Mit der überraschenden Forderung nach einer “Fußnote“ zum EU-Reformvertrag hat der tschechische Präsident Vaclav Klaus für neue Verunsicherung in der Europäischen Union gesorgt.

Prag. Nach der für diesen Sonnabend geplanten Unterzeichnung der Ratifizierungsurkunde durch Polens Präsident Lech Kaczynski in Warschau fehlt nun lediglich noch die Unterschrift von Klaus. Ohne sie kann der Lissabon-Vertrag nicht in Kraft treten. Dem EU-Gipfeltreffen Ende Oktober in Brüssel droht wegen des befürchteten rechtlichen Schwebezustandes erbitterter Streit.

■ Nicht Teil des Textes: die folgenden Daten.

/-- DEW_WINDOW_OPEN (R402, R403): in RUN the window opens; elsewhere it is skipped. -/
def execDewWindowOpen (s : State) : Host.Outcome State Fault Refusal :=
  .next (
    let next := s.rd64 R.SUPV_DEW_NEXT_LO R.SUPV_DEW_NEXT_HI
    if ¬ s.flag F.SUPV_DEW_CTRL_EN ∨ s.dewOpen ∨ s.time.mt < next then s
    else if s.power ≠ .run then
      let s := forEach (s.dewZones true) s fun z s =>
        s.setDewZone { DewZone.init z with endMt := (s.dewZone z).endMt }
      s.dewAdvance
    else
      let zs := s.dewZones false
      let s := { s with supv := { s.supv with dew := s.supv.dew.map fun (d : DewZone) => { d with selected := false } } }
      let s := (s.set F.SUPV_STATUS_DEW_ACTIVE).put F.SUPV_DEW_STATUS_STATE 2
      let s := (s.put F.SUPV_DEW_STATUS_SELECTED zs.length).put F.SUPV_DEW_STATUS_DONE 0
      let s := s.post 0x0D07 0xFFFF [w32 zs.length]
      forEach zs s fun z s =>
        let loud := (s.holdClass z).any fun c => c ≤ 7
        s.dewBegin { DewZone.init z with selected := true, held := loud, endMt := (s.dewZone z).endMt })

/-- Step 5 of a zone (R404): each of its paths against its baseline. -/
def State.dewBaseline (s : State) (d : DewZone) : State × DewZone :=
  let ps := s.pathsOf d.zone
  let near := fun (p : Path) => decide (p.relEnergy.natAbs ≤ 384 ∧ p.shift ≤ s.msPrime) && ! p.flipped
  let bad := ps.filter fun p => p.baseline.isSome ∧ ¬ near p
  let take := fun (p : Path) => p.baseline.isNone ∨ (s.flag F.SUPV_CTRL_REBASE ∧ near p)
  let re := ps.filter fun p => p.baseline.isSome ∧ take p
  let worst := (ps.filter fun p => p.baseline.isSome).foldl
    (fun (w : Option Path) p => match w with
      | none => some p
      | some q => if q.relEnergy.natAbs < p.relEnergy.natAbs then some p else some q) none
  let d := { d with
    tested := min 255 ps.length, rebased := min 255 re.length, flagged := min 255 bad.length,
    worstPath := (worst.map Path.n).getD 0xFFFF, worstDe := (worst.map Path.relEnergy).getD 0,
    res := d.res.set 5 (if ps = [] then 3 else if bad = [] then 1 else 2) }
  (forEach (ps.filter fun p => take p) s fun p s => s.setPath p.rebase, d)

/-- The result of a step that a zone has completed, entered in its record (R404, R408). -/
def State.dewRecord (s : State) (d : DewZone) (m : DewMeasure) : State × DewZone :=
  let r := if m.skipped then 3 else if m.flag then 2 else 1
  let d' := { d with res := d.res.set d.step r }
  if d.step = 5 then s.dewBaseline d
  else if d.step = 4 then
    let ps := s.pathsOf d.zone
    (s, { d with res := d.res.set 4 (if ps = [] then 3 else if ps.all (fun p => decide (128 ≤ p.confidence)) then 1 else 2) })
  else if m.skipped then (s, d')
  else if d.step ≤ 1 then
    (s, if m.margin < d.margin then { d' with margin := m.margin, weakBin := m.weakBin } else d')
  else if d.step = 2 then
    (s, if m.headroom < d.headroom then { d' with headroom := m.headroom, ohms := min 4095 m.ohms } else d')
  else (s, { d' with trimErr := min 255 m.trimErr })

"Ich habe verstanden, dass seine Forderung lautet, für Tschechien bei der Ratifizierung eine Vereinbarung wie für Polen und Großbritannien hinsichtlich der Grundrechte-Charta zu erreichen", sagte der polnische EU-Parlamentspräsident Jerzy Buzek am Freitag nach einem Gespräch mit Klaus in Prag. Polen und Großbritannien hatten per Protokollerklärung festgehalten, dass die im Lissabon- Vertrag verankerte Charta der Grundrechte nicht das nationale Recht infrage stelle. Einem Bericht der polnischen Zeitung "Rzeczpospolita" zufolge will Klaus Garantien gegen mögliche deutsche Eigentumsansprüche im ehemaligen Sudetenland. Nach dem Zweiten Weltkrieg war auf Grundlage der sogenannten Benes-Dekrete die deutschsprachige Minderheit in der damaligen Tschechoslowakei ohne Entschädigung vertrieben und enteignet worden. Tschechien hält bis heute an den umstrittenen Benes-Dekreten fest und lehnt die Rückgabe von Eigentum ab.

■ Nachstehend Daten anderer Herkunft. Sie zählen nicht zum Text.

-- ==== Sys2Proof/Machine/Call.lean ====
section
/-! DEFINITION. The call of a customer kernel (R226, R227, R245–R253): decoding the prefetched tile, the call block, the start
and the end of a call, and the cut of an illegal word or of the budget. -/

namespace Sys2Proof.Machine

/-! Memory (R161, R226, R227). -/

/-- The customer image a logical brick runs. -/
def State.kimage (s : State) (b : Nat) : Option KImage := kget s.kernel.images b

/-- A word of a kernel image's header, and of its table (R255). -/
def KImage.word (i : KImage) (off : Nat) : W32 := byteWord i.bytes off
def KImage.table (i : KImage) (n : Nat) : W32 :=
  if n < (i.word 0x1C).toNat then i.word ((i.word 0x18).toNat + 4 * n) else 0

/-- The slot of the call, and its logical brick. -/
def Datapath.slot (d : Datapath) : Nat := d.src % 128
def Datapath.brick (d : Datapath) : Nat := d.src / 128

/-- Words of a voice's prefetch buffer, and of its output block (R226). -/
def State.bufLen (s : State) : Nat := if Config.double s.rate then 1024 else 512
def State.bufBase (s : State) (slot : Nat) : Nat := 0x10000 + s.bufLen * slot

/-- The row of a block in the staging ring: the row offset J is 0 after every reset and grows by every jump (R156, R167), and
the labels of the staged blocks move with it, so the row of a label is counted from the state's own J. -/
def State.rowOf (s : State) (block : Nat) : Nat := (block + 16 - s.time.rowJ % 16) % 16

/-- The first word of a slot's output block (R156, R226). -/
def State.outBase (s : State) (slot block : Nat) : Nat := 0x30000 + 4096 * s.rowOf block + s.bl * slot

/-- The call may load from an address with a move: M1 reaches the voice state, the call block and scratch, and the output
block; M2 the prefetch buffer; both the tables (R226, R227). -/
def State.mayLoad (s : State) (d : Datapath) (first : Bool) (a : Nat) : Bool :=
  let table : Bool := 0x20000 ≤ a ∧ a < 0x24000
  let out := s.outBase d.slot d.block
  table || if first then
      decide (64 * d.slot ≤ a ∧ a < 64 * d.slot + 64) || decide (0xC500 ≤ a ∧ a < 0x10000) ||
        decide (out ≤ a ∧ a < out + s.bl)
    else decide (s.bufBase d.slot ≤ a ∧ a < s.bufBase d.slot + s.bufLen)

/-- What a load from an address returns. -/
def State.kload (s : State) (d : Datapath) (a : Nat) : W32 :=
  if 0x20000 ≤ a ∧ a < 0x24000 then ((s.kimage d.brick).map fun i => i.table (a - 0x20000)).getD 0
  else s.kmem d.brick a

/-- A checkpoint word or tag, which a kernel cannot write (R163). -/
def isCkpt (a : Nat) : Bool := 0x2000 ≤ a ∧ a < 0xC500

/-! The call (R245–R251). -/

/-- The physical brick of the call. -/
def State.callPhys (s : State) : Nat := (s.physOf s.dp.brick).getD 0

/-- The edits of a voice with the block in which each reaches the kernel: 252 in a block at most, the others in the next (R82,
R83, R246). -/
def State.edits252 (s : State) (v : Voice) : List (Nat × Edit) :=
  ((isort Edit.before v.edits).foldl (fun (acc : Nat × Nat × List (Nat × Edit)) e =>
    let own := max (s.blockOf e.mt) (s.blockOf v.startMt)
    let (cur, n, l) := acc
    if cur < own ∨ l = [] then (own, 1, (own, e) :: l)
    else if n < 252 then (cur, n + 1, (cur, e) :: l)
    else (cur + 1, 1, (cur + 1, e) :: l)) (0, 0, [])).2.2.reverse

/-- An edit as a record for a customer kernel (R80, R249), if the kernel takes it. -/
def KImage.record (i : KImage) (e : Edit) : Option W32 :=
  let ext := i.word 0x20
  match e.kind with
  | .param id x => some (w32 (id * 2 ^ 24 + x.toNat))
  | .contact n a => if bit ext n then some (w32 ((0x80 + n) * 2 ^ 24 + b2n a)) else none
  | .ambient c => if bit ext 16 then some (w32 (0x90 * 2 ^ 24 + unsigned 16 (-(64 * c : Nat)))) else none
  | _ => none

/-- The edit records of a block: sample offset and record (R246). -/
def State.callEdits (s : State) (v : Voice) (i : KImage) (b : Nat) : List (W32 × W32) :=
  ((s.edits252 v).filter fun x => x.1 = b).filterMap fun x =>
    (i.record x.2).map fun r => (w32 (if s.blockOf x.2.mt = b then x.2.mt % s.bl else 0), r)

/-- The voice state of a slot. -/
def State.voiceState (s : State) (src : Nat) : List W32 :=
  (List.range 64).map fun i => s.kmem (src / 128) (64 * (src % 128) + i)

/-- The prefetcher fills a slot's buffer around PF_POS (R247): the voice takes the tile's image, and a tile that is missing or BAD reads
0 and sets SRC_BAD. -/
def State.prefetch (s : State) (v : Voice) : State :=
  let b := v.src / 128
  let ref := s.kmem b (64 * (v.src % 128) + 62)
  let pos : Nat := bits (s.kmem b (64 * (v.src % 128) + 63)) 0 28
  let half := s.bufLen / 2
  let (bank, tile) := s.resolve v none ref
  let s := match s.tileImage v bank with
    | some (g, _) => if ref = 0 then s else s.beforeTile bank g tile
    | none => s
  let img := (s.tileImage v bank).filter fun i => ref ≠ 0 ∧ tile < nTiles i.2.1 ∧ (tileEntry i.2.1 tile).kind ≠ 2
  let bad : Bool := img.any fun i => i.2.2.contains tile
  let words := (List.range s.bufLen).map fun k =>
    let i : Int := (pos : Int) - half + ((k + s.bufLen - (pos + half) % s.bufLen) % s.bufLen : Nat)
    match img with
    | some x => if bad then (0 : W32) else w32 (unsigned 24 (tileSample x.2.1 (tileEntry x.2.1 tile) i) * 256)
    | none => 0
  let s := s.putKmem b (s.bufBase (v.src % 128)) words
  let v := match img with | some i => { v with toVoiceDyn := v.toVoiceDyn.bind bank i.1 } | none => v
  s.setVoice (if ref ≠ 0 ∧ (bad ∨ img.isNone) then v.setFlag 1 else v)

/-- The next voice block that a customer kernel renders: the bricks in order, on each block F in slot order, then its queue, then the
growth of the depth (R168, R169) (DEDUCED, notes/assumptions/131.md). -/
def State.nextCall (s : State) : Option Voice :=
  (List.range s.variant.bricks).findSome? fun br =>
    if (s.kimage br).isNone then none
    else match s.frontNext br with
      | some v => some v
      | none => if s.reserveLeft br < Config.callBudget s.rate then none else (s.queueHead br).orElse fun _ => s.growNext br

/-- Begin a call (R245, R246, R248, R250): at a voice's first block its state is the preset's words. -/
def State.callBegin (s : State) (v : Voice) : State :=
  match s.kimage (v.src / 128) with
  | none => s
  | some i =>
    let b := v.next
    let br := v.src / 128
    let slot := v.src % 128
    let first : Bool := b = s.blockOf v.startMt
    let v := v.endsBy (s.startOf (b + 1))
    let s := if first then
        s.putKmem br (64 * slot) (((List.range 62).map fun k =>
          w32 ((v.params.getD (2 * k) 0).toNat + (v.params.getD (2 * k + 1) 0).toNat * 65536)) ++ [0, 0])
      else s
    let v := if s.ckptDue v b then v.checkpoint b (s.voiceState v.src) else v
    let s := s.setVoice v
    let s := if first then s.prefetch v else s
    let edits := s.callEdits v i b
    let rel : Bool := v.releaseAt.any fun r => s.blockOf r = b
    let ofs := (v.releaseAt.getD 0) % s.bl
    let mt := s.startOf b
    let head : List W32 := [w32 (b2n first + (if rel then 2 + ofs * 256 else 0)), w32 b, lo32 mt, hi32 mt, v.seedOf 0, w32 v.src, 0,
      w32 edits.length]
    let s := s.putKmem br 0xC500 (head ++ edits.flatMap fun x => [x.1, x.2])
    let s := s.putKmem br (s.outBase slot b) (List.replicate s.bl 0)
    let p := (s.physOf br).getD 0
    let spill : Bool := (s.edits252 v).any fun x => x.1 = b + 1 ∧ s.blockOf x.2.mt ≤ b
    let s := if spill then s.set (F.BRICK_KSTAT_EDIT_SPILL p) else s
    let pos := bits (s.kmem br (64 * slot + 63)) 0 28
    let base := s.bufBase slot
    let d := Datapath.init
    let pts : List (BitVec 24) := [BitVec.ofNat 24 (64 * slot), BitVec.ofNat 24 (s.outBase slot b),
      BitVec.ofNat 24 (base + pos % s.bufLen + 2 * 2 ^ 18 + 2 ^ 21), 0xC500, 0x20000, 0, 0, 0]
    let lo := (d.wlo.set 2 (BitVec.ofNat 18 base))
    let hi := (d.whi.set 2 (BitVec.ofNat 18 (base + s.bufLen)))
    { s with dp := { d with
      active := true, src := v.src, record := v.record, block := b, pt := pts, ptM := pts, wlo := lo, wloM := lo, whi := hi,
      whiM := hi, pc := bits (i.word 0x14) 0 16, mem := s.dp.mem } }

/-- Serve a queued rollback of a customer kernel's voice (R164, R247): its state is restored, its buffer filled from the restored
words, and a re-render through its calls begins. -/
def State.callRestore (s : State) (v : Voice) (e : Nat) : State :=
  let s := match v.ckptFor e with
    | some k => s.putKmem (v.src / 128) (64 * (v.src % 128)) k.words
    | none => s
  let s := s.restoreVoice v e
  match s.voiceIn v.src v.record with
  | some v => if v.redo.isSome then s.prefetch v else s
  | none => s

/-- Begin the next call that is due, if no call is in progress; a rollback that is lost, and a voice that has ended, give way to the
next in the queue. The fuel bounds them. -/
def State.callFrom : Nat → State → State
  | 0, s => s
  | n + 1, s =>
    if s.dp.active then s
    else match s.nextCall with
      | none => s
      | some v =>
        match v.rollback with
        | none => s.callBegin v
        | some e =>
          let s := s.callRestore v e
          match s.voiceIn v.src v.record with
          | some v => if v.redo.isSome ∧ s.renders v v.next then s.callBegin v else s.callFrom n
          | none => s.callFrom n
def State.callNext (s : State) : State := s.callFrom (s.disp.voices.length + 1)

/-- The samples of the call's output block (R229, R248). -/
def State.outBlock (s : State) : List Sample :=
  (List.range s.bl).map fun i => (s.kmem s.dp.brick (s.outBase s.dp.slot s.dp.block + i)).extractLsb' 8 24

/-- A silent call and one that is past due leave their row as it was (R157): the copy that is staged. -/
def State.rowBack (s : State) (v : Voice) (b : Nat) : State :=
  match v.staged.find? fun t => t.block = b ∧ t.valid with
  | some t => s.putKmem (v.src / 128) (s.outBase (v.src % 128) b) (t.samples.map fun x => w32 (unsigned 24 (sVal x) * 256))
  | none => s

/-- End the call (R231, R246, R251, R253): FLAGS goes to KSTAT, RESULT to the voice. A block that completed is staged, or compared with
its staged copy in a silent re-render (R165); one of a voice that rolls back from here or from before is discarded (R160). Block F has
its cycles from the budget, any other from the reserve (R168, R254). The next call begins. -/
def State.callEnd (s : State) (ok : Bool) : State :=
  let d := s.dp
  let p := s.callPhys
  let s := s.put (F.BRICK_KSTAT_FLAGS p) (s.get (F.BRICK_KSTAT_FLAGS p) ||| bits d.flags 0 6)
  let s := { s with dp := { s.dp with active := false } }
  match s.voiceIn d.src d.record with
  | none => s.callNext
  | some v =>
    let s := if v.redo.isNone ∧ d.block = s.front then s.spendFront d.brick d.cycles else s.useReserve d.brick d.cycles
    if v.rollback.any fun e => e ≤ d.block then s.callNext
    else
      let clip : Bool := bit d.flags 0 ∨ bit d.flags 1
      let v := if clip then v.setFlag 2 else v
      let res := s.kmem d.brick 0xC506
      let v := if ok ∧ bit res 1 then v.setFlag 5 else v
      let v := if ok ∧ bit res 0 then { v with endBlock := some d.block } else v
      let xs := s.outBlock
      let (v, differs) := if ok then s.stage v ⟨d.block, true, xs, d.cycles, clip⟩ else (v, false)
      let v := s.reachedBlock { v with level := rmsOf xs } d.block
      let s := (s.setVoice v).prefetch v
      let s := s.rowBack v d.block
      (if differs then s.mismatch d.src else s).callNext

/-- A cut posts its event at most once per brick and block: the brick's last cut is kept with its block. -/
def State.cutPosted (s : State) (kind : Nat) : Bool :=
  s.kernel.cuts.contains (kind, s.dp.brick, s.dp.block)

/-- An illegal word ends the call before it executes (R241). -/
def State.callIllegal (s : State) (pc : Nat) : State :=
  let d := s.dp
  let p := s.callPhys
  let s := (s.set (F.BRICK_KSTAT_ILLEGAL p)).put (F.BRICK_OVR_LAST_PC p) pc
  let s := if s.cutPosted 0 then s else
    { s.post 0x1303 d.brick [w32 d.slot, w32 (pc % 8192), w32 d.block] with
      kernel := { s.kernel with cuts := (0, d.brick, d.block) :: s.kernel.cuts.take 127 } }
  s.callEnd false

/-- The call reaches its budget without DONE (R253). -/
def State.callCut (s : State) (pc : Nat) : State :=
  let d := s.dp
  let p := s.callPhys
  let s := ((s.set (F.BRICK_KSTAT_OVERRUN p)).bumpSat (F.BRICK_OVR_OVR_CNT p)).put (F.BRICK_OVR_LAST_PC p) pc
  let s := if s.cutPosted 1 then s else
    { s.post 0x1302 d.brick [w32 d.slot, w32 (pc % 8192), w32 d.block] with
      kernel := { s.kernel with cuts := (1, d.brick, d.block) :: s.kernel.cuts.take 127 } }
  s.callEnd false

/-- KERNEL_BUDGET_EXPIRY (R253). -/
def execKernelBudgetExpiry (src pc : Nat) (s : State) : Host.Outcome State Fault Refusal :=
  .next (if s.dp.active ∧ s.dp.src = src then s.callCut pc else s)

/-- ILLEGAL_WORD (R241). -/
def execIllegalWord (src pc : Nat) (s : State) : Host.Outcome State Fault Refusal :=
  .next (if s.dp.active ∧ s.dp.src = src then s.callIllegal pc else s)

end Sys2Proof.Machine
end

Der EU-Ratsvorsitzende, Schwedens Regierungschef Fredrik Reinfeldt sagte, Klaus wolle "eine Fußnote" zum Lissabon-Vertrag. "Aber der Präsident war in dieser Frage nicht eindeutig, er muss das erläutern." Reinfeldt übte Kritik am Versuch von Nachbesserungen am Vertragstext: "Es hat viele Gelegenheiten und jede Menge Zeit gegeben, um andere Ansichten vorzutragen."

Die EU steht bei der Ratifizierung des Lissabon-Vertrags unter großem Zeitdruck: Sollte bis zum Monatsende nicht klar sein, ob der Vertrag in Kraft tritt, müsste die neue EU-Kommission nach den Regeln des geltenden Nizza-Vertrages gebildet werden. Dann müssten sich die EU-Regierungen darauf einigen, wer als Erster auf einen EU-Kommissar verzichten muss.

Eine Sprecherin der EU-Kommission machte deutlich, dass die EU-Behörde nicht Präsident Klaus, sondern die tschechische Übergangsregierung von Ministerpräsident Jan Fischer als Gesprächspartner betrachtet. Falls das tschechische Verfassungsgericht wie erwartet auch die zweite Klage gegen den Vertrag abweise, so gebe es "keinen Grund für weitere Verzögerungen".